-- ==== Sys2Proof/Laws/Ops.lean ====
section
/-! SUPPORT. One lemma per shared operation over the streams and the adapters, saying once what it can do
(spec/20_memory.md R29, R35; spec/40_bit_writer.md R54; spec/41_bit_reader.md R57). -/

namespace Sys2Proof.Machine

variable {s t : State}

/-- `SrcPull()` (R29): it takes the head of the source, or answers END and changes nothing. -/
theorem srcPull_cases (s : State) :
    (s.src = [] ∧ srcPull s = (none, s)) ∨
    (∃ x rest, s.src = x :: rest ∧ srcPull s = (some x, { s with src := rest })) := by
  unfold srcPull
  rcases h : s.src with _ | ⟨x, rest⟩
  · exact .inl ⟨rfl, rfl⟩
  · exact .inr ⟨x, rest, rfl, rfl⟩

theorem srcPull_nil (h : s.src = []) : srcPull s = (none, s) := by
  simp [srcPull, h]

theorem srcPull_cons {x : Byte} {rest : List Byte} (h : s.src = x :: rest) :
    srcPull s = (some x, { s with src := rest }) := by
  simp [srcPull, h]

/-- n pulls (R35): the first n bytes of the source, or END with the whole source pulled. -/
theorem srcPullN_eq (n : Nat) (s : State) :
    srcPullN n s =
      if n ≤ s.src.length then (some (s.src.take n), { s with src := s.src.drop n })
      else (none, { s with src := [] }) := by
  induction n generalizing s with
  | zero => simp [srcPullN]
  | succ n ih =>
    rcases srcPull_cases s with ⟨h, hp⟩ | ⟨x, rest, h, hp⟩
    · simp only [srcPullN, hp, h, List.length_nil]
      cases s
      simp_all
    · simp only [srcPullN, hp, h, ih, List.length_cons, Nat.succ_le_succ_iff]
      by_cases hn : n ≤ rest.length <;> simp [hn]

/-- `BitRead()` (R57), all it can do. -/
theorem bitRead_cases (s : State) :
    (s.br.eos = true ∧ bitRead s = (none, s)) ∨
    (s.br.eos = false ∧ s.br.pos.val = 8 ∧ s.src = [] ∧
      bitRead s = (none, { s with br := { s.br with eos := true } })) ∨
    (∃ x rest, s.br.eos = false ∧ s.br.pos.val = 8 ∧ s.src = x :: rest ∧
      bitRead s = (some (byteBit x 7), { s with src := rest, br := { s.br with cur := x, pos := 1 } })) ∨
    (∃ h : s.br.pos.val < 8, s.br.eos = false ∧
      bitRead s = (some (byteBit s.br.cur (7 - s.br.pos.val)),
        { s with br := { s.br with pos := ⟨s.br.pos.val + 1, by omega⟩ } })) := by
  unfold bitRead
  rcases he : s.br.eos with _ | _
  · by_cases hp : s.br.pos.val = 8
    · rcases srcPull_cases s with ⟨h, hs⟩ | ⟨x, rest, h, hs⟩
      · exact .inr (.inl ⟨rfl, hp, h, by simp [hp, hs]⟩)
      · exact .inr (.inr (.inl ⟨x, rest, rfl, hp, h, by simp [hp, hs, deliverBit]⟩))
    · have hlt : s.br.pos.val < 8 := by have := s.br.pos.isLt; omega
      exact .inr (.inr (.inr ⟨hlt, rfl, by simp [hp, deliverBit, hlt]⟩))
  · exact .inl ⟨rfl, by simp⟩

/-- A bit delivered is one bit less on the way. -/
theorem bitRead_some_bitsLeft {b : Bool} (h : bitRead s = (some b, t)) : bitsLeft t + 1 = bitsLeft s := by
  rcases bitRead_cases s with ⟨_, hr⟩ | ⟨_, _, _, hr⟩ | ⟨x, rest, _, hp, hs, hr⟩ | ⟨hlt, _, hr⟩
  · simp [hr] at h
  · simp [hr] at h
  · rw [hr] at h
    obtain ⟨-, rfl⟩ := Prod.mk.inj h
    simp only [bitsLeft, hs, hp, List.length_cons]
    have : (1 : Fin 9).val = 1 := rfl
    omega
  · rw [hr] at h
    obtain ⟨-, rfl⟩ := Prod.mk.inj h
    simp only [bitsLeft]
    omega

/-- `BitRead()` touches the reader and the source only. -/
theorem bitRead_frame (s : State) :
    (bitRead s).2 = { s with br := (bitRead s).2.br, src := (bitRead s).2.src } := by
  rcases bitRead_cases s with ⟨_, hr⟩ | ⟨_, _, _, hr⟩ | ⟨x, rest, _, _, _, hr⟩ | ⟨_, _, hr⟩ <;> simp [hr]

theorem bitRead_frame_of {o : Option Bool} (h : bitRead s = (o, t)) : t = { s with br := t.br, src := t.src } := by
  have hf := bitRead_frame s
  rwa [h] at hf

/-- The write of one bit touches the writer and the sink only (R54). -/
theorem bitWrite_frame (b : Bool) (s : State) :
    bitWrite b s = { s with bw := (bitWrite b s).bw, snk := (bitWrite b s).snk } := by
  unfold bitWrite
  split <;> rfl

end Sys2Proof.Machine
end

*TASK DESCRIPTION*
The lines above that hold the word "true" are the ones to copy.

*RESPONSE BELOW*
    (s.br.eos = true ∧ bitRead s = (none, s)) ∨
      bitRead s = (none, { s with br := { s.br with eos := true } })) ∨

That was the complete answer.